■ What is needed
The records below hold a stretch from the line with "LUI; LOAD of 8" through the line with "bytes; BRANCH on"; return exactly those lines, ends included, and nothing more.

::: Listed records

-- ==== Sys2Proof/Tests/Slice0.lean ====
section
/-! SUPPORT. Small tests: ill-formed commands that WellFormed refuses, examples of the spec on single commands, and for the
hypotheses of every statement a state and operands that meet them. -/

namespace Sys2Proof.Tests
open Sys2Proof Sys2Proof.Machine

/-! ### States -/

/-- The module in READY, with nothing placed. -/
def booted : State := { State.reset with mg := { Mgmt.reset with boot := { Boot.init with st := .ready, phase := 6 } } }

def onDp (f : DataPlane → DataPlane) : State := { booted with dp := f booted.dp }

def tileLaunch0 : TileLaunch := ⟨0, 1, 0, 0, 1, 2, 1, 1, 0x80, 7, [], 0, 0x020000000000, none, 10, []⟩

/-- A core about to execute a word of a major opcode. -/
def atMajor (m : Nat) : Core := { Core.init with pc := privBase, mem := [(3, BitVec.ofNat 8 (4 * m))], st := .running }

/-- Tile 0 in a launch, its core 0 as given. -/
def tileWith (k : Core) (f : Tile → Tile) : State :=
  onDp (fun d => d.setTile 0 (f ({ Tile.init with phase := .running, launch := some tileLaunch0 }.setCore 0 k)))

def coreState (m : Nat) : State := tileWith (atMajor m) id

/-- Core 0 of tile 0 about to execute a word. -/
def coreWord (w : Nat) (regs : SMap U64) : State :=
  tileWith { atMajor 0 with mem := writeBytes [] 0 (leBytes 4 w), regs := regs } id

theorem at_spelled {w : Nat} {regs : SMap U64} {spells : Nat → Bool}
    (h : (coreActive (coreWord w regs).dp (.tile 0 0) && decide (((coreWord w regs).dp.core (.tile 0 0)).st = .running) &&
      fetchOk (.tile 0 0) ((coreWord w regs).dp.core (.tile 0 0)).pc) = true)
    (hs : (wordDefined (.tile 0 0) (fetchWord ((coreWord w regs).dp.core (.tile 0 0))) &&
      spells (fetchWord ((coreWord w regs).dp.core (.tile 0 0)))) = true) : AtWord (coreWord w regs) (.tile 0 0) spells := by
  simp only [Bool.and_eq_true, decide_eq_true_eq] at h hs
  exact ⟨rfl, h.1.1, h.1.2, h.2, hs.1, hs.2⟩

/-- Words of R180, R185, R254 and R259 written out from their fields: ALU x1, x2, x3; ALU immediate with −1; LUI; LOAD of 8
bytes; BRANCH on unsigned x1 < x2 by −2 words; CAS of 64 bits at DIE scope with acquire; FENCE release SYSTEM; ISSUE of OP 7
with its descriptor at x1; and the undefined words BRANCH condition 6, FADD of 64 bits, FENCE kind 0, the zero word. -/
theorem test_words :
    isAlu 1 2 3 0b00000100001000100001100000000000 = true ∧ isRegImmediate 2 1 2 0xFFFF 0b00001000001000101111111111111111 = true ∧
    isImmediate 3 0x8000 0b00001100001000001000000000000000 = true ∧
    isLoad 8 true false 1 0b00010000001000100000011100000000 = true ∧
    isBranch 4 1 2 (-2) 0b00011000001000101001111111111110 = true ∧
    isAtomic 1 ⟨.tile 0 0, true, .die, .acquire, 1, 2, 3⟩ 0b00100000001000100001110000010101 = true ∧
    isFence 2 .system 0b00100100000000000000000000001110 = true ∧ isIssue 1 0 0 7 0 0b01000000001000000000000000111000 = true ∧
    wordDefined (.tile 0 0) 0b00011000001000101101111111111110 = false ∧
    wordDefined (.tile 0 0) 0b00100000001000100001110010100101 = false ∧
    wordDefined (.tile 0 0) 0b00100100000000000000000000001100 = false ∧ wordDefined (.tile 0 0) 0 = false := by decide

::::::

■ Solution to this task
/-- Words of R180, R185, R254 and R259 written out from their fields: ALU x1, x2, x3; ALU immediate with −1; LUI; LOAD of 8
bytes; BRANCH on unsigned x1 < x2 by −2 words; CAS of 64 bits at DIE scope with acquire; FENCE release SYSTEM; ISSUE of OP 7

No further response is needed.